Other authors said they were surprised to find the chemicals so widely used.

“I was very surprised to find these chemicals in food contact materials from so many of the samples we tested,” said Graham Peaslee, an University of Notre Dame physicist who developed a technique for rapidly screening materials for the presence of fluorinated chemicals. “These chemicals are persistent and some bioaccumulate in the body, and there are safer non-fluorinated alternatives available.”

And in the press release, other authors say its time to end the use of the chemicals in fast-food packaging.

“We don’t want to drink these chemicals in our water, nor do we want to eat them in our food,” said lead author Laurel Schaider of Silent Spring Institute. “The use of fluorinated chemicals in fast food packaging is of great concern since millions of Americans, including children, eat fast food every day.”

Some countries, like Denmark, have already ended use of the chemicals for packaging.

“At the Danish Coop [Denmark’s largest retailer], due to concerns about health, these chemicals were phased out from food packaging and textiles in 2015,” said another study co-author Philippe Grandjean, a professor at the Harvard T.H. Chan School of Public Health. “It’s time for the U.S. to consider following the Danish lead.”

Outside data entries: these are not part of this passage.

-- ==== Sys2Proof/Laws/Values.lean ====
section
/-! SUPPORT. The integer results of file 05 as operations on bit vectors. -/

namespace Sys2Proof.Machine

theorem shlOf_eq (a : Word) (n : Nat) : shlOf a n = a <<< n := by
  unfold shlOf; split
  · apply BitVec.eq_of_toNat_eq; simp [BitVec.toNat_shiftLeft, Nat.shiftLeft_eq]
  · apply BitVec.eq_of_getLsbD_eq; intro i hi; simp; omega

theorem shl64Of_eq (a : DWord) (n : Nat) : shl64Of a n = a <<< n := by
  unfold shl64Of; split
  · apply BitVec.eq_of_toNat_eq; simp [BitVec.toNat_shiftLeft, Nat.shiftLeft_eq]
  · apply BitVec.eq_of_getLsbD_eq; intro i hi; simp; omega

theorem shrOf_eq (a : Word) (n : Nat) : shrOf a n = a >>> n := by
  have ha := a.isLt
  apply BitVec.eq_of_toNat_eq
  unfold shrOf; split
  · simp [BitVec.toNat_ushiftRight, Nat.shiftRight_eq_div_pow]
    exact Nat.lt_of_le_of_lt (Nat.div_le_self _ _) ha
  · next h =>
    have : 2 ^ 32 ≤ 2 ^ n := Nat.pow_le_pow_right (by omega) (by omega)
    simp [BitVec.toNat_ushiftRight, Nat.shiftRight_eq_div_pow]
    exact (Nat.div_eq_of_lt (by omega)).symm

theorem shr64Of_natural (t : Ty) (ht : t ≠ .s64) (a : DWord) (n : Nat) : shr64Of t a n = a >>> n := by
  have ha := a.isLt
  apply BitVec.eq_of_toNat_eq
  unfold shr64Of
  rw [if_neg ht]; split
  · simp [BitVec.toNat_ushiftRight, Nat.shiftRight_eq_div_pow]
    exact Nat.lt_of_le_of_lt (Nat.div_le_self _ _) ha
  · next h =>
    have : 2 ^ 64 ≤ 2 ^ n := Nat.pow_le_pow_right (by omega) (by omega)
    simp [BitVec.toNat_ushiftRight, Nat.shiftRight_eq_div_pow]
    exact (Nat.div_eq_of_lt (by omega)).symm

theorem sarOf_eq (a : Word) (n : Nat) : sarOf a n = a.sshiftRight n := by
  unfold sarOf; split
  · simp only [BitVec.sshiftRight, Int.shiftRight_eq_div_pow]
  · apply BitVec.eq_of_getLsbD_eq; intro i hi
    rw [BitVec.getLsbD_sshiftRight]
    have h1 : ¬ n + i < 32 := by omega
    have h2 : ¬ 32 ≤ i := by omega
    have h3 : a.msb = a.getLsbD 31 := BitVec.msb_eq_getLsbD_last a
    simp only [h1, h2, h3]
    split
    · next h => rw [h, BitVec.getLsbD_allOnes]; simp [hi]
    · next h => rw [Bool.eq_false_iff.mpr h]; simp

theorem shr64Of_signed (a : DWord) (n : Nat) : shr64Of .s64 a n = a.sshiftRight n := by
  unfold shr64Of; rw [if_pos rfl]; split
  · simp only [BitVec.sshiftRight, Int.shiftRight_eq_div_pow]
  · apply BitVec.eq_of_getLsbD_eq; intro i hi
    rw [BitVec.getLsbD_sshiftRight]
    have h1 : ¬ n + i < 64 := by omega
    have h2 : ¬ 64 ≤ i := by omega
    have h3 : a.msb = a.getLsbD 63 := BitVec.msb_eq_getLsbD_last a
    simp only [h1, h2, h3]
    split
    · next h => rw [h, BitVec.getLsbD_allOnes]; simp [hi]
    · next h => rw [Bool.eq_false_iff.mpr h]; simp

theorem rotOf_eq (a : Word) (n : Nat) : rotOf a n = a.rotateLeft n := by
  have ha := a.isLt
  have hk : n % 32 < 32 := Nat.mod_lt _ (by omega)
  have hr : a.rotateLeft n = a <<< (n % 32) ||| a >>> (32 - n % 32) := rfl
  rw [hr]
  unfold rotOf
  dsimp only
  generalize n % 32 = k at hk
  apply BitVec.eq_of_toNat_eq
  rw [BitVec.toNat_or, BitVec.toNat_shiftLeft, BitVec.toNat_ushiftRight, BitVec.toNat_ofNat, Nat.shiftRight_eq_div_pow,
    Nat.shiftLeft_eq]
  have hp : 2 ^ 32 = 2 ^ k * 2 ^ (32 - k) := by rw [← Nat.pow_add]; congr 1; omega
  have h1 : a.toNat * 2 ^ k % 2 ^ 32 = 2 ^ k * (a.toNat % 2 ^ (32 - k)) := by
    rw [hp, Nat.mul_comm a.toNat, Nat.mul_mod_mul_left]
  have h2 : a.toNat / 2 ^ (32 - k) < 2 ^ k := by
    rw [Nat.div_lt_iff_lt_mul (Nat.two_pow_pos _)]; omega
  rw [h1, Nat.two_pow_add_eq_or_of_lt h2]
  apply Nat.mod_eq_of_lt
  rw [← Nat.two_pow_add_eq_or_of_lt h2, ← h1]
  have := Nat.mod_lt (a.toNat * 2 ^ k) (Nat.two_pow_pos 32)
  have h3 : a.toNat % 2 ^ (32 - k) + 1 ≤ 2 ^ (32 - k) := Nat.mod_lt _ (Nat.two_pow_pos _)
  have h4 : 2 ^ k * (a.toNat % 2 ^ (32 - k) + 1) ≤ 2 ^ k * 2 ^ (32 - k) := Nat.mul_le_mul_left _ h3
  rw [Nat.mul_add] at h4
  omega

theorem ofInt_mul_twoPow (v : Int) (sc : Nat) : BitVec.ofInt 64 (v * (2 ^ sc : Nat)) = BitVec.ofInt 64 v <<< sc := by
  rw [BitVec.shiftLeft_eq_mul_twoPow, BitVec.ofInt_mul, BitVec.ofInt_natCast]
  congr 1
  apply BitVec.eq_of_toNat_eq
  simp [BitVec.toNat_twoPow]

theorem leaOf_natural (sc : Nat) (a : DWord) (b : Word) : leaOf true sc a b = a + b.zeroExtend 64 <<< sc := by
  unfold leaOf
  rw [if_pos rfl, BitVec.ofInt_add, ofInt_mul_twoPow, BitVec.ofInt_natCast, BitVec.ofInt_natCast, BitVec.ofNat_toNat,
    BitVec.ofNat_toNat]
  simp

theorem leaOf_signed (sc : Nat) (a : DWord) (b : Word) : leaOf false sc a b = a + b.signExtend 64 <<< sc := by
  unfold leaOf
  rw [if_neg (by simp), BitVec.ofInt_add, ofInt_mul_twoPow, BitVec.ofInt_natCast, BitVec.ofNat_toNat]
  simp [BitVec.signExtend]

end Sys2Proof.Machine
end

The scientists said the most harmful chemicals aren’t used, but many chemicals related to them still are widespread in American products.

“Although several fluorinated chemicals found to be harmful are no longer used, dozens of related ‘chemical cousins’ are replacing them,” explains Tom Bruton of UC Berkeley and the Green Science Policy Institute. “Like the older substances, these new fluorinated compounds do not break down in the environment and may be similarly toxic.”

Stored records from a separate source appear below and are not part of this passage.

-- ==== Sys2Proof/Tests/Slice0.lean ====
section
/-! SUPPORT. The model's own tests: ill-formed terms, words that the spec works out, one step on small states, and for each
statement a state that meets its hypotheses. Expected values are the spec's own or are calculated by hand from its rules. -/

set_option Elab.async false

namespace Sys2Proof.Tests

open Sys2Proof Sys2Proof.Machine

/-! ## Ill-formed terms: one for each check of Instr.wf -/

def r0 : Src := ⟨0, false⟩
def r1 : Src := ⟨1, false⟩
def r2 : Src := ⟨2, false⟩
def r3 : Src := ⟨3, false⟩

theorem test_illformed_integer_types : ([.add .s64 0 r0 r1, .addc .s8 0 r0 r1 r2, .div .f32 0 r0 r1, .abs .n32 0 r0,
    .cmp .eq .n64 0 r0 r1, .shr64 .s32 0 r0 r1, .cmp64 .lt .n16 0 r0 r1, .lea true 5 0 r0 r1, .idp4 .s32 0 r0 r1 r2,
    .addImm .f16 0 r0 1, .mulh .n8 0 r0 r1, .bfe .s16 0 r0 r1] : List Instr).all (fun i => !i.wf) = true := by decide

theorem test_illformed_pairs : ([.pairWord ⟨.add, 2, r0, 0⟩ ⟨.xor, 2, r2, 0⟩, .pairWord ⟨.add, 0, r2, 0⟩ ⟨.xor, 2, r2, 0⟩,
    .pairWord ⟨.add, 0, r0, 0⟩ ⟨.xor, 1, r2, 0⟩, .pairWord ⟨.add, 0, r0, 0⟩ ⟨.xor, 2, r1, 0⟩,
    .pairWord ⟨.add, 0, r0, 1⟩ ⟨.xor, 2, r2, 0⟩, .pairWord ⟨.min, 0, r0, 2⟩ ⟨.xor, 2, r2, 0⟩,
    .pairWord ⟨.fmin, 0, r0, 1⟩ ⟨.xor, 2, r2, 0⟩, .pairWord ⟨.add, 0, r0, 0⟩ ⟨.mul, 2, r2, 1⟩] : List Instr).all
    (fun i => !i.wf) = true := by decide

theorem test_illformed_float : ([.hadd2 ⟨.f32, .rne, false⟩ 0 r0 r1, .hmin2 .f32 false 0 r0 r1, .hcmp2 .eq .f32 false 0 r0 r1,
    .fdp2 ⟨.f32, .rne, false⟩ 0 r0 r1 r2, .cvt .s32 .s32 false 0 r0, .cvtRz .s32 .n8 true 0 r0, .cvtRu .f16 .f16 false 0 r0,
    .bqenc 7 0 r0 r1, .bqdec 7 0 r0 r1] : List Instr).all (fun i => !i.wf) = true := by decide

theorem test_illformed_memory : ([.ld .w32 .th true false 0 r0 0, .lds .w8 .dev false 0 r0 0, .lds .w64 .th true 0 r0 0,
    .sts .w8 .sys r1 r0 0, .ldc .w128 true 0 r0 0, .atom .inc .s32 .th 0 r0 r1, .atom .add .f32 .th 0 r0 r1,
    .cas .s16 .th 0 r0 r1 r2, .atoms .add .n32 .dev 0 r0 r1, .atoms .dec .s64 .th 0 r0 r1, .cass .n32 .fab 0 r0 r1 r2,
    .cass .bf16 .th 0 r0 r1 r2, .vmark true 0 0 r1] : List Instr).all (fun i => !i.wf) = true := by decide

theorem test_illformed_core : ([.redux .and .f32 0 r0, .redux .add .n8 0 r0, .gscan .xor .f32 false 0 r0, .bar .grp,
    .cbarr .dev r0 r1, .sid 14 0, .mxld true 1 0 0 r0, .mxld true 0 0 0 r1, .stmc .w128 1 r0 r1, .stmc .w8 0 r0 r1,
    .csrr 0x006 0, .csrw 0x081 r0, .csrs 0x180 0 r0] : List Instr).all (fun i => !i.wf) = true := by decide

theorem test_illformed_mordant : ([.ldx .w128 false 0 0 0, .ldx .w64 true 0 0 0, .stx .w128 0 0 0, .tdset .base 1 0 0,
    .tdsetLit .hdr 2 0 0, .mCbarr .bytes .home 0 1] : List Instr).all (fun i => !i.wf) = true := by decide

theorem test_illformed_events : ([.rowSelection 512, .teamRestore 1 128, .yieldExpiry 1 1024, .tlbWalk 4, .passStart 128,
    .requestPromotion 0 32, .boundPropagation 1 8, .launchRead 64 0, .launchRead 0 32, .functionReset 64, .stop 64, .restore 64,
    .sensorRefresh [(256, 0)] [], .sensorRefresh [] [(32, 0)], .thermalShutdown 4 0, .thermalShutdown 0 64, .laneSample 16 [],
    .laneSample 0 [], .laneSignalLoss 0 9, .portTrainStart 16, .flitReplay 16, .atomicResultExpiry 64, .txtailWrite 2 0 0 0,
    .txtailWrite 0 16 0 0, .frameTransmit 0 16, .frameReceive 2 [] 0] : List Instr).all (fun i => !i.wf) = true := by decide

/-! ## Words that the spec works out, file by file (04 to 07, 10, 12, 13, 18 and the programs of 11, 14, 17) -/

theorem test_words_integer :
    decodeBytes (leBytes 8 0x002010000080A000) = .ok (.addc .s32 4 ⟨0, false⟩ ⟨2, false⟩ ⟨10, false⟩, []) ∧
    decodeBytes (leBytes 8 0x01F0080401400002) = .ok (.cmp .lt .s32 2 ⟨4, false⟩ ⟨5, false⟩, []) ∧
    decodeBytes (leBytes 8 0x8400501BFFFFFC00) = .ok (.addImm .s32 5 ⟨6, false⟩ 0xFFFFFF, []) ∧
    decodeBytes (leBytes 8 0x9000312345678000) = .ok (.movi 3 0x12345678, []) ∧
    decodeBytes (leBytes 8 0xC000A00000000000 ++ leBytes 8 0x0123456789ABCDEF) = .ok (.movp 10 0x0123456789ABCDEF, []) ∧
    decodeBytes (leBytes 8 0x4000002004008060) = .ok (.pairWord ⟨.add, 0, ⟨4, false⟩, 0⟩ ⟨.xor, 2, ⟨6, false⟩, 0⟩, []) :=
  ⟨rfl, rfl, rfl, rfl, rfl, rfl⟩

theorem test_words_float :
    decodeBytes (leBytes 8 0x0430140601C08420) = .ok (.ffma ⟨.f32, .rz, false⟩ 5 ⟨6, false⟩ ⟨7, true⟩ ⟨8, false⟩, []) ∧
    decodeBytes (leBytes 8 0x0480080301000082) = .ok (.fcmp .lt .f16 false 2 ⟨3, false⟩ ⟨4, false⟩, []) ∧
    decodeBytes (leBytes 8 0x0560180702009080) = .ok (.hfma2 ⟨.bf16, .rne, false⟩ 6 ⟨7, false⟩ ⟨8, false⟩ ⟨9, false⟩, []) ∧
    decodeBytes (leBytes 8 0x0610040200000010) = .ok (.cvtRz .s32 .f32 false 1 ⟨2, false⟩, []) ∧
    decodeBytes (leBytes 8 0x05B00C0401400080) = .ok (.bqenc 2 3 ⟨4, false⟩ ⟨5, false⟩, []) :=
  ⟨rfl, rfl, rfl, rfl, rfl⟩

theorem test_words_control_memory :
    decodeBytes (leBytes 8 0x90809FFFFFFFD000) = .ok (.brc false ⟨9, false⟩ 0xFFFFFD, []) ∧
    decodeBytes (leBytes 8 0x90C1E00000040000) = .ok (.call 30 64, []) ∧
    decodeBytes (leBytes 8 0x0860000000000001) = .ok (.nop true, []) ∧
    decodeBytes (leBytes 8 0x8000400000004008) = .ok (.ld .w32 .th false false 4 ⟨0, false⟩ 16, []) ∧
    decodeBytes (leBytes 8 0x8040600BFFFFE08C) = .ok (.st .w64 .dev false ⟨6, false⟩ ⟨2, false⟩ 0xFFFFF8, []) ∧
    decodeBytes (leBytes 8 0x0870100201400101) = .ok (.atom .add .n32 .dev 4 ⟨2, false⟩ ⟨5, false⟩, []) ∧
    decodeBytes (leBytes 8 0x08B00000000000C1) = .ok (.fence .acq .cl, []) ∧
    decodeBytes (leBytes 8 0x08D0000000000040) = .ok (.wcnt .st 0, []) :=
  ⟨rfl, rfl, rfl, rfl, rfl, rfl, rfl, rfl⟩

theorem test_words_core :
    decodeBytes (leBytes 8 0x1000100501800002) = .ok (.shfl .down 4 ⟨5, false⟩ ⟨6, false⟩, []) ∧
    decodeBytes (leBytes 8 0x1030080300000080) = .ok (.redux .add .f32 2 ⟨3, false⟩, []) ∧
    decodeBytes (leBytes 8 0x10A0000A02C00000) = .ok (.cbwait ⟨10, false⟩ ⟨11, false⟩, []) ∧
    decodeBytes (leBytes 8 0x1120500000000000) = .ok (.rdclk 20, []) ∧
    decodeBytes (leBytes 8 0x10C00C0604000000) = .ok (.dqpush 3 ⟨6, false⟩ ⟨16, false⟩, []) ∧
    decodeBytes (leBytes 8 0x10E0200000000000) = .ok (.dqsteal 8, []) ∧
    decodeBytes (leBytes 8 0x10F00C0000000000) = .ok (.dqidle 3, []) ∧
    decodeBytes (leBytes 8 0x1140300402809000) = .ok (.sleep 12 ⟨4, false⟩ ⟨10, false⟩ ⟨9, false⟩, []) :=
  ⟨rfl, rfl, rfl, rfl, rfl, rfl, rfl, rfl⟩

theorem test_words_matrix :
    decodeBytes (leBytes 8 0xC040000000000000 ++ leBytes 8 0x00000014C0321003) = .ok (.mxbeg 0x00000014C0321003, []) ∧
    decodeBytes (leBytes 8 0x1440000000000000) = .ok (.mma false 0 0, []) ∧
    decodeBytes (leBytes 8 0x1470000000000004) = .ok (.mxscale false 0 1, []) ∧
    decodeBytes (leBytes 8 0x1430000000000000) = .ok (.mxend 0, []) ∧
    decodeBytes (leBytes 8 0x1490400000C00184) = .ok (.mxld false 3 1 16 ⟨3, false⟩, []) ∧
    decodeBytes (leBytes 8 0x140090260A000000) = .ok (.mdgo 36 ⟨38, false⟩ ⟨40, false⟩, []) ∧
    decodeBytes (leBytes 8 0x14C0600000000000) = .ok (.bndrd 0 24, []) ∧
    decodeBytes (leBytes 8 0x14B0001A00000000) = .ok (.bndmin 0 ⟨26, false⟩, []) :=
  ⟨rfl, rfl, rfl, rfl, rfl, rfl, rfl, rfl⟩

theorem test_words_privileged :
    decodeBytes (leBytes 8 0x3C10000200000100) = .ok (.csrw 0x100 ⟨2, false⟩, []) ∧
    decodeBytes (leBytes 8 0x3C40000401807000) = .ok (.tlbinv .va ⟨4, false⟩ ⟨6, false⟩ ⟨7, false⟩, []) ∧
    decodeBytes (leBytes 8 0x3C50200A00000021) = .ok (.hcall 0x21 8 ⟨10, false⟩, []) := ⟨rfl, rfl, rfl⟩

theorem test_words_mordant :
    decodeMordantBytes (leBytes 8 0xC040000000000040 ++ leBytes 8 0x207) = .ok (.tdsetLit .hdr 0 0 0x207, []) ∧
    decodeMordantBytes (leBytes 8 0x04C0000100000000) = .ok (.tdset .base 0 0 1, []) ∧
    decodeMordantBytes (leBytes 8 0x0400040000000000) = .ok (.tcopy 1 0, []) ∧
    decodeMordantBytes (leBytes 8 0x0440000200000001) = .ok (.mCbarr .bytes .home 2 0, []) ∧
    decodeMordantBytes (leBytes 8 0x9000500000080000) = .ok (.li 5 128, []) ∧
    decodeMordantBytes (leBytes 8 0x0460000301005000) = .ok (.regfill 3 4 5, []) ∧
    decodeMordantBytes (leBytes 8 0x0430080000000001) = .ok (.qput true 2 0, []) := ⟨rfl, rfl, rfl, rfl, rfl, rfl, rfl⟩

/-! ## A small state: a thread of a team of eight on core 0 at 0x10000 -/

/-- The probe's state with the thread current, and its thread and team changed. -/
def stOf (ft : Thread → Thread) (fm : Team → Team) (fl : Launch → Launch) : State :=
  let s := State.reset.withFetchWord 64 0
  { s with agenda := [], cur := .thread 1 0, threads := Tab.put s.threads (tkey 1 0) (ft (probeThread 1)),
           teams := Tab.put s.teams 1 (fm (probeTeam 1)), launches := Tab.put s.launches 1 (fl probeLaunch) }

/-- A thread with these words in v0, v1, ... -/
def thr (ws : List Word) : Thread := (probeThread 1).writeList 0 ws

/-- The state of a thread with these words in v0, v1, ... -/
def st (ws : List Word) : State := stOf (fun _ => thr ws) id id

/-- A register of the thread after an instruction. -/
def after (s : State) (i : Instr) (r : Nat) : Option RegVal :=
  match exec i s with
  | .next s => (s.thread? 1 0).map fun t => t.reg r
  | _ => none

/-- A pair of registers after an instruction. -/
def after2 (s : State) (i : Instr) (r : Nat) : Option RegVal × Option RegVal := (after s i r, after s i (r + 1))

/-! ### Results (05, 06): expected values by hand from the rules -/

theorem test_add_wraps : after (st [0xFFFFFFFF, 2]) (.add .s32 5 r0 r1) 5 = some (.full 1) := by decide +kernel
theorem test_add_n8_extends_zero : after (st [0x1F0, 0x20]) (.add .n8 5 r0 r1) 5 = some (.full 0x10) := by decide +kernel
theorem test_sub_s8_extends_sign : after (st [0x7F, 0xFF]) (.sub .s8 5 r0 r1) 5 = some (.full 0xFFFFFF80) := by decide +kernel
theorem test_addc_carry : after2 (st [0xFFFFFFFF, 0, 3]) (.addc .n32 4 r0 r1 r2) 4 = (some (.full 0), some (.full 1)) := by
  decide +kernel
theorem test_subb_borrow : after2 (st [0, 0, 1]) (.subb .n32 4 r0 r1 r2) 4 = (some (.full 0xFFFFFFFF), some (.full 1)) := by
  decide +kernel
theorem test_mulh_signed : after (st [0xFFFFFFFF, 2]) (.mulh .s32 5 r0 r1) 5 = some (.full 0xFFFFFFFF) := by decide +kernel
theorem test_mulh_natural : after (st [0xFFFFFFFF, 2]) (.mulh .n32 5 r0 r1) 5 = some (.full 1) := by decide +kernel
theorem test_mad : after (st [7, 6, 0xFFFFFFFF]) (.mad .s32 5 r0 r1 r2) 5 = some (.full 41) := by decide +kernel
theorem test_abs_least : after (st [0x80]) (.abs .s8 5 r0) 5 = some (.full 0xFFFFFF80) := by decide +kernel
theorem test_shl_by_width : after (st [1, 32]) (.shl 5 r0 r1) 5 = some (.full 0) := by decide +kernel
theorem test_sar_by_width : after (st [0x80000000, 33]) (.sar 5 r0 r1) 5 = some (.full 0xFFFFFFFF) := by decide +kernel
theorem test_rot : after (st [0x80000001, 33]) (.rot 5 r0 r1) 5 = some (.full 3) := by decide +kernel
theorem test_clz_zero : after (st [0]) (.clz 5 r0) 5 = some (.full 32) := by decide +kernel
theorem test_ctz : after (st [0x50]) (.ctz 5 r0) 5 = some (.full 4) := by decide +kernel
theorem test_popc : after (st [0xF0F00001]) (.popc 5 r0) 5 = some (.full 9) := by decide +kernel
theorem test_brev : after (st [1]) (.brev 5 r0) 5 = some (.full 0x80000000) := by decide +kernel
theorem test_sel_takes_b_on_zero : after (st [1, 2, 0]) (.sel 5 r0 r1 r2) 5 = some (.full 2) := by decide +kernel
theorem test_cmp_signed : after (st [0xFFFFFFFF, 0]) (.cmp .lt .s32 5 r0 r1) 5 = some (.full 1) := by decide +kernel
theorem test_cmp_natural : after (st [0xFFFFFFFF, 0]) (.cmp .lt .n32 5 r0 r1) 5 = some (.full 0) := by decide +kernel
theorem test_add64 : after2 (st [0xFFFFFFFF, 0, 1, 0]) (.add64 4 r0 r2) 4 = (some (.full 0), some (.full 1)) := by decide +kernel
theorem test_lea_signed : after2 (st [8, 1, 0xFFFFFFFF]) (.lea false 3 4 r0 r2) 4 = (some (.full 0), some (.full 1)) := by
  decide +kernel
theorem test_idp4 : after (st [0x01FF0203, 0x01010101, 10]) (.idp4 .s8 5 r0 r1 r2) 5 = some (.full 15) := by decide +kernel
theorem test_imm_sign : after (st [5]) (.addImm .s32 5 r0 0xFFFFFF) 5 = some (.full 4) := by decide +kernel
theorem test_fadd : after (st [0x3F800000, 0x40000000]) (.fadd ⟨.f32, .rne, false⟩ 5 r0 r1) 5 = some (.full 0x40400000) := by
  decide +kernel
theorem test_fadd_overflow_rz : after (st [0x7F7FFFFF, 0x7F7FFFFF]) (.fadd ⟨.f32, .rz, false⟩ 5 r0 r1) 5 =
    some (.full 0x7F7FFFFF) := by decide +kernel
theorem test_ffma_exact : after (st [0x3F800001, 0x3F800001, 0xBF800002]) (.ffma ⟨.f32, .rne, false⟩ 5 r0 r1 r2) 5 =
    some (.full 0x28800000) := by decide +kernel
theorem test_fcmp_nan : after (st [0x7FC00000, 0]) (.fcmp .ne .f32 false 5 r0 r1) 5 = some (.full 1) := by decide +kernel
theorem test_hadd2 : after (st [0x3C003C00, 0x40003C00]) (.hadd2 ⟨.f16, .rne, false⟩ 5 r0 r1) 5 = some (.full 0x42004000) := by
  decide +kernel
theorem test_cvt_saturates : after (st [0x4F800000]) (.cvt .s32 .f32 false 5 r0) 5 = some (.full 0x7FFFFFFF) := by decide +kernel
theorem test_pair_swaps : after2 (st [3, 4, 5, 6]) (.pairWord ⟨.mov, 0, r1, 0⟩ ⟨.mov, 2, r3, 0⟩) 1 =
    (some (.full 4), some (.full 6)) := by decide +kernel
theorem test_rdclk : after2 (st []) (.rdclk 4) 4 = (some (.full 0), some (.full 0)) := by decide +kernel
theorem test_div_marks_empty : after (st [7, 2]) (.div .s32 5 r0 r1) 5 = some (.empty 0x20002000) := by decide +kernel

/-! ## Witnesses: for each statement with hypotheses, states and operands that meet them, clause by clause -/

theorem ready_of {s : State} {m : Team} {t : Thread} {i : Instr} {p : Bool} {fs : List RF}
    (h : s.cur = .thread t.team t.tix ∧ s.team? t.team = some m ∧ s.thread? t.team t.tix = some t ∧
      (m.narrow = true → i.since4 = false) ∧
      (∀ f ∈ fs, f.r < 768 ∧ f.last < 768 ∧ (m.narrow = true → f.last < 256) ∧ f.r % f.align = 0 ∧ f.last < m.nreg) ∧
      (p = true → t.priv = true) ∧ (∀ q ∈ sources fs, t.reg q.1 = .full (t.word q.1)) ∧
      (∀ r ∈ destinations fs, isEmptyReg (t.reg r) = false)) : Ready s m t i p fs := by
  obtain ⟨a, b, c, d, e, f, g, h⟩ := h
  exact ⟨a, b, c, d, e, f, g, h⟩

def p1 : Team := probeTeam 1

/-- A thread with its own enables and places for traps. -/
def stw (ws : List Word) (f : Thread → Thread) : State := stOf (fun _ => f (thr ws)) id id

/-! ### Results (05, 06) -/

theorem witness_integer_words : ∃ fs d w, wordResult (thr [7, 6]) (.add .s32 767 r0 r1) = some (fs, d, w) ∧
    Ready (st [7, 6]) p1 (thr [7, 6]) (.add .s32 767 r0 r1) false (fs ++ [dst1 d]) := ⟨_, _, _, rfl, ready_of (by decide +kernel)⟩

theorem witness_integer_pairs : ∃ fs d x, pairResult 0 (thr [7, 6]) (.add64 766 r0 r2) = some (fs, d, x) ∧
    Ready (st [7, 6]) p1 (thr [7, 6]) (.add64 766 r0 r2) false (fs ++ [dst2 d]) := ⟨_, _, _, rfl, ready_of (by decide +kernel)⟩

Blum and Grandjean were among the signatories of the “Madrid Statement,” a manifesto signed by hundreds of scientists worldwide calling for the complete phase-out of long-chain PFAs in manufacturing worldwide.

Will the United States follow Denmark’s lead and ban the use of such substances?

The Colorado Department of Health and the Environment and the Environmental Protection Agency did not return phone calls prior to the release of the study.